=== Begin Enclosure ===
/-! ### Register writes of a group: v registers -/

@[simp] theorem Group.setV_uid (g : Group) (r t : Nat) (x : Word) : (g.setV r t x).uid = g.uid := rfl
@[simp] theorem Group.setV_id (g : Group) (r t : Nat) (x : Word) : (g.setV r t x).id = g.id := rfl
@[simp] theorem Group.setV_valloc (g : Group) (r t : Nat) (x : Word) : (g.setV r t x).valloc = g.valloc := rfl
@[simp] theorem Group.setV_vtag (g : Group) (r t : Nat) (x : Word) : (g.setV r t x).vtag = g.vtag := rfl
@[simp] theorem Group.setV_k (g : Group) (r t : Nat) (x : Word) : (g.setV r t x).k = g.k := rfl
@[simp] theorem Group.setV_preds (g : Group) (r t : Nat) (x : Word) : (g.setV r t x).preds = g.preds := rfl
@[simp] theorem Group.setV_spans (g : Group) (r t : Nat) (x : Word) : (g.setV r t x).spans = g.spans := rfl
@[simp] theorem Group.setV_lines (g : Group) (r t : Nat) (x : Word) : (g.setV r t x).lines = g.lines := rfl
@[simp] theorem Group.setV_gang (g : Group) (r t : Nat) (x : Word) : (g.setV r t x).gang = g.gang := rfl
@[simp] theorem Group.setV_amask (g : Group) (r t : Nat) (x : Word) : (g.setV r t x).amask = g.amask := rfl
@[simp] theorem Group.setV_stack (g : Group) (r t : Nat) (x : Word) : (g.setV r t x).stack = g.stack := rfl
@[simp] theorem Group.setV_depth (g : Group) (r t : Nat) (x : Word) : (g.setV r t x).depth = g.depth := rfl
@[simp] theorem Group.setV_exited (g : Group) (r t : Nat) (x : Word) : (g.setV r t x).exited = g.exited := rfl
@[simp] theorem Group.setV_pc (g : Group) (r t : Nat) (x : Word) : (g.setV r t x).pc = g.pc := rfl
@[simp] theorem Group.setV_runCount (g : Group) (r t : Nat) (x : Word) : (g.setV r t x).runCount = g.runCount := rfl
@[simp] theorem Group.setV_sb (g : Group) (r t : Nat) (x : Word) : (g.setV r t x).sb = g.sb := rfl
@[simp] theorem Group.setV_bad (g : Group) (r t : Nat) (x : Word) : (g.setV r t x).bad = g.bad := rfl
@[simp] theorem Group.setV_acqHold (g : Group) (r t : Nat) (x : Word) : (g.setV r t x).acqHold = g.acqHold := rfl
@[simp] theorem Group.setV_relHold (g : Group) (r t : Nat) (x : Word) : (g.setV r t x).relHold = g.relHold := rfl
@[simp] theorem Group.setV_lsts (g : Group) (r t : Nat) (x : Word) : (g.setV r t x).lsts = g.lsts := rfl
@[simp] theorem Group.setV_fcode (g : Group) (r t : Nat) (x : Word) : (g.setV r t x).fcode = g.fcode := rfl
@[simp] theorem Group.setV_crit (g : Group) (r t : Nat) (x : Word) : (g.setV r t x).crit = g.crit := rfl
@[simp] theorem Group.setV_cause (g : Group) (r t : Nat) (x : Word) : (g.setV r t x).cause = g.cause := rfl
@[simp] theorem Group.setV_state (g : Group) (r t : Nat) (x : Word) : (g.setV r t x).state = g.state := rfl
@[simp] theorem Group.setV_wait (g : Group) (r t : Nat) (x : Word) : (g.setV r t x).wait = g.wait := rfl
@[simp] theorem Group.setV_bereave (g : Group) (r t : Nat) (x : Word) : (g.setV r t x).bereave = g.bereave := rfl
@[simp] theorem Group.setV_callow (g : Group) (r t : Nat) (x : Word) : (g.setV r t x).callow = g.callow := rfl
@[simp] theorem Group.setV_batch (g : Group) (r t : Nat) (x : Word) : (g.setV r t x).batch = g.batch := rfl
@[simp] theorem Group.setV_tokens (g : Group) (r t : Nat) (x : Word) : (g.setV r t x).tokens = g.tokens := rfl
@[simp] theorem Group.setV_eseq (g : Group) (r t : Nat) (x : Word) : (g.setV r t x).eseq = g.eseq := rfl
@[simp] theorem Group.setV_objects (g : Group) (r t : Nat) (x : Word) : (g.setV r t x).objects = g.objects := rfl
@[simp] theorem Group.setV_dspec (g : Group) (r t : Nat) (x : Word) : (g.setV r t x).dspec = g.dspec := rfl
@[simp] theorem Group.setV_didx (g : Group) (r t : Nat) (x : Word) : (g.setV r t x).didx = g.didx := rfl
@[simp] theorem Group.setV_arb (g : Group) (r t : Nat) (x : Word) : (g.setV r t x).arb = g.arb := rfl
@[simp] theorem Group.setV_dup (g : Group) (r t : Nat) (x : Word) : (g.setV r t x).dup = g.dup := rfl
@[simp] theorem Group.setV_eng (g : Group) (r t : Nat) (x : Word) : (g.setV r t x).eng = g.eng := rfl
@[simp] theorem Group.setV_stopMark (g : Group) (r t : Nat) (x : Word) : (g.setV r t x).stopMark = g.stopMark := rfl
@[simp] theorem Group.setV_freeze (g : Group) (r t : Nat) (x : Word) : (g.setV r t x).freeze = g.freeze := rfl
@[simp] theorem Group.setV_freezeBits (g : Group) (r t : Nat) (x : Word) : (g.setV r t x).freezeBits = g.freezeBits := rfl
@[simp] theorem Group.setV_preempt (g : Group) (r t : Nat) (x : Word) : (g.setV r t x).preempt = g.preempt := rfl
@[simp] theorem Group.setV_revoked (g : Group) (r t : Nat) (x : Word) : (g.setV r t x).revoked = g.revoked := rfl
@[simp] theorem Group.setV_skipImplicit (g : Group) (r t : Nat) (x : Word) : (g.setV r t x).skipImplicit = g.skipImplicit := rfl
@[simp] theorem Group.setV_parking (g : Group) (r t : Nat) (x : Word) : (g.setV r t x).parking = g.parking := rfl
@[simp] theorem Group.setV_unparking (g : Group) (r t : Nat) (x : Word) : (g.setV r t x).unparking = g.unparking := rfl
@[simp] theorem Group.setV_inReserve (g : Group) (r t : Nat) (x : Word) : (g.setV r t x).inReserve = g.inReserve := rfl
@[simp] theorem Group.setV_live (g : Group) (r t : Nat) (x : Word) : (g.setV r t x).live = g.live := rfl
@[simp] theorem Group.setV_atSafe (g : Group) (r t : Nat) (x : Word) : (g.setV r t x).atSafe = g.atSafe := rfl
@[simp] theorem Group.setV_testRuns (g : Group) (r t : Nat) (x : Word) : (g.setV r t x).testRuns = g.testRuns := rfl
@[simp] theorem Group.setV_home (g : Group) (r t : Nat) (x : Word) : (g.setV r t x).home = g.home := rfl
@[simp] theorem Group.setV_ending (g : Group) (r t : Nat) (x : Word) : (g.setV r t x).ending = g.ending := rfl
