-- ==== Sys2Proof/Laws/Alu.lean ====
section
/-! SUPPORT. The register results of the shared shapes of Alu: what one pass a thread leaves in the registers (R54, R194), and
from it the step of every word of these shapes. -/

namespace Sys2Proof.Machine

/-! ### Register fields -/

theorem isV_iff (f : RegField) : isV f = true ↔ f.toNat < 47 := by simp [isV]
theorem isZ_iff (f : RegField) : isZ f = true ↔ f.toNat = 47 := by
  unfold isZ; rw [beq_iff_eq]; exact ⟨fun h => by rw [h]; rfl, fun h => BitVec.eq_of_toNat_eq h⟩
theorem isK_iff (f : RegField) : isK f = true ↔ 48 ≤ f.toNat := by simp [isK]

theorem mem_threadsOf_lt {m : Mask} {t : Nat} (h : t ∈ threadsOf m) : t < 32 := by
  unfold threadsOf at h; simp at h; exact h.1

theorem mem_active_lt {g : Group} {t : Nat} (h : t ∈ g.active) : t < 32 := mem_threadsOf_lt h

theorem mem_participants_lt {g : Group} {gf : BitVec 3} {t : Nat} (h : t ∈ g.participants gf) : t < 32 := by
  unfold Group.participants at h; exact mem_active_lt (List.mem_of_mem_filter h)

theorem mem_actors_lt {g : Group} {f : Fields} {t : Nat} (h : t ∈ g.actors f) : t < 32 := by
  unfold Group.actors at h
  split at h
  · have h1 := List.mem_of_mem_filter h
    rw [Option.mem_toList] at h1
    exact mem_active_lt (List.mem_of_mem_head? h1)
  · exact mem_participants_lt h

/-! ### One register write -/

theorem readV_setV (g : Group) (r t : Nat) (x : Word) (ht : t < 32) (r' t' : Nat) (ht' : t' < 32) :
    (g.setV r t x).readV r' t' = if r' = r ∧ t' = t then x else g.readV r' t' := by
  unfold Group.readV Group.setV
  simp only [SMap.getD_set]
  by_cases h : r' = r ∧ t' = t
  · rw [if_pos h, if_pos (by omega)]
  · rw [if_neg h, if_neg (by omega)]

@[simp] theorem readV_setK (g : Group) (j : Nat) (x : Word) (r t : Nat) : (g.setK j x).readV r t = g.readV r t := rfl
@[simp] theorem readV_setTag (g : Group) (j : Nat) (x : FTag) (r t : Nat) : (g.setTag j x).readV r t = g.readV r t := rfl
@[simp] theorem readK_setV (g : Group) (r t : Nat) (x : Word) (j : Nat) : (g.setV r t x).readK j = g.readK j := rfl
@[simp] theorem readK_setTag (g : Group) (r : Nat) (x : FTag) (j : Nat) : (g.setTag r x).readK j = g.readK j := rfl
theorem readK_setK (g : Group) (i j : Nat) (x : Word) : (g.setK i x).readK j = if j = i then x else g.readK j := by
  unfold Group.readK Group.setK; simp [SMap.getD_set]
@[simp] theorem tagV_setV (g : Group) (r t : Nat) (x : Word) (j : Nat) : (g.setV r t x).tagV j = g.tagV j := rfl
@[simp] theorem tagV_setK (g : Group) (r : Nat) (x : Word) (j : Nat) : (g.setK r x).tagV j = g.tagV j := rfl
theorem tagV_setTag (g : Group) (i j : Nat) (x : FTag) : (g.setTag i x).tagV j = if j = i then x else g.tagV j := by
  unfold Group.tagV Group.setTag; simp [SMap.getD_set]

/-! ### Register writes in order -/

@[simp] theorem applyWrites_nil (g : Group) : applyWrites g [] = g := rfl
@[simp] theorem applyWrites_cons (g : Group) (w : RegWrite) (ws : List RegWrite) :
    applyWrites g (w :: ws) = applyWrites (w.apply g) ws := rfl
theorem applyWrites_append (g : Group) (a b : List RegWrite) : applyWrites g (a ++ b) = applyWrites (applyWrites g a) b := by
  simp [applyWrites, List.foldl_append]

/-- The group after the passes is the group after their writes in order. -/
theorem passes_fst (f : Group → Nat → List RegWrite) (ts : List Nat) (g : Group) :
    (passes f g ts).1 = applyWrites g (passes f g ts).2 := by
  induction ts generalizing g with
  | nil => rfl
  | cons t ts ih => simp [passes, applyWrites_append, ih]

/-- The passes as a fold: each sees the writes of those before it. -/
theorem applyWrites_passes (f : Group → Nat → List RegWrite) (ts : List Nat) (g : Group) :
    applyWrites g (passes f g ts).2 = ts.foldl (fun h t => applyWrites h (f h t)) g := by
  induction ts generalizing g with
  | nil => rfl
  | cons t ts ih => simp [passes, applyWrites_append, ih]

/-- What register writes leave of a group, whatever they are: all but its registers, tags, predicates, status and tokens. -/
theorem applyWrites_rest (g : Group) (ws : List RegWrite) :
    applyWrites g ws = { g with v := (applyWrites g ws).v, vtag := (applyWrites g ws).vtag, k := (applyWrites g ws).k,
                                preds := (applyWrites g ws).preds, lsts := (applyWrites g ws).lsts,
                                tokens := (applyWrites g ws).tokens } := by
  induction ws generalizing g with
  | nil => rfl
  | cons w ws ih =>
    rw [applyWrites_cons, ih]
    cases w <;> try rfl
    simp only [RegWrite.apply, Group.setPred]
    split <;> rfl

/-- Writes of values, tags, k registers and predicates leave the status and the barrier tokens. -/
theorem applyWrites_lsts (g : Group) (ws : List RegWrite)
    (h : ∀ w ∈ ws, (∃ r t x, w = .v r t x) ∨ (∃ r x, w = .vtag r x) ∨ (∃ r x, w = .k r x) ∨ (∃ p t b, w = .pred p t b)) :
    (applyWrites g ws).lsts = g.lsts ∧ (applyWrites g ws).tokens = g.tokens := by
  induction ws generalizing g with
  | nil => exact ⟨rfl, rfl⟩
  | cons w ws ih =>
    rw [applyWrites_cons]
    have := ih (w.apply g) (fun x hx => h x (by simp [hx]))
    rw [this.1, this.2]
    rcases h w (by simp) with ⟨r, t, x, rfl⟩ | ⟨r, x, rfl⟩ | ⟨r, x, rfl⟩ | ⟨p, t, b, rfl⟩ <;> try exact ⟨rfl, rfl⟩
    simp only [RegWrite.apply, Group.setPred]
    split <;> exact ⟨rfl, rfl⟩

/-! ### One value a thread in D -/

/-- The value a word of one result register computes depends on its own thread's registers alone: another thread's part of a
v register does not matter. -/
def Local (d : RegField) (val : Group → Nat → Word) : Prop :=
  ∀ g t t' x, t ≠ t' → t < 32 → t' < 32 → val (g.setV d.toNat t x) t' = val g t'
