-- ==== Sys2Proof/Laws/PerInstr.lean ====
section
/-! SUPPORT. One lemma per instruction: the encoder and the field reader agree on what the instruction is. A 32-bit
word has bit 0 set and shows, in its bits 10:3, the opcode whose ILLEGAL rows judge it (R182, R184, R190, R192); a
16-bit form has bit 0 clear; an event has neither encoding nor fields. -/

namespace Sys2Proof.Laws

/-- The encoder and the field reader agree on this instruction. -/
def Encoding.Statement (i : Instr) : Prop :=
  match encodeBits i with
  | .word w => w.getLsbD 0 = true ∧ ∃ f, i.fields? = some f ∧ w.extractLsb' 3 8 = BitVec.ofNat 8 f.op
  | .half h => h.getLsbD 0 = false
  | .none => i.fields? = none

/-- An instruction of a 32-bit word, from its bits and its fields. -/
theorem Encoding.of_word {i : Instr} {w : BitVec 32} {op : BitVec 8} {f : Machine.Fields} (he : encodeBits i = .word w)
    (hw : w.getLsbD 0 = true ∧ w.extractLsb' 3 8 = op) (hf : i.fields? = some f) (ho : BitVec.ofNat 8 f.op = op) :
    Encoding.Statement i := by
  simp only [Encoding.Statement, he]
  exact ⟨hw.1, f, hf, hw.2.trans ho.symm⟩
=== End Enclosure ===
*Task instructions*
Each line from the first line of the listing through the line containing "g.id := rfl" must be set down exactly; no other line belongs in the answer.

*Solution*
/-! ### Register writes of a group: v registers -/

@[simp] theorem Group.setV_uid (g : Group) (r t : Nat) (x : Word) : (g.setV r t x).uid = g.uid := rfl
@[simp] theorem Group.setV_id (g : Group) (r t : Nat) (x : Word) : (g.setV r t x).id = g.id := rfl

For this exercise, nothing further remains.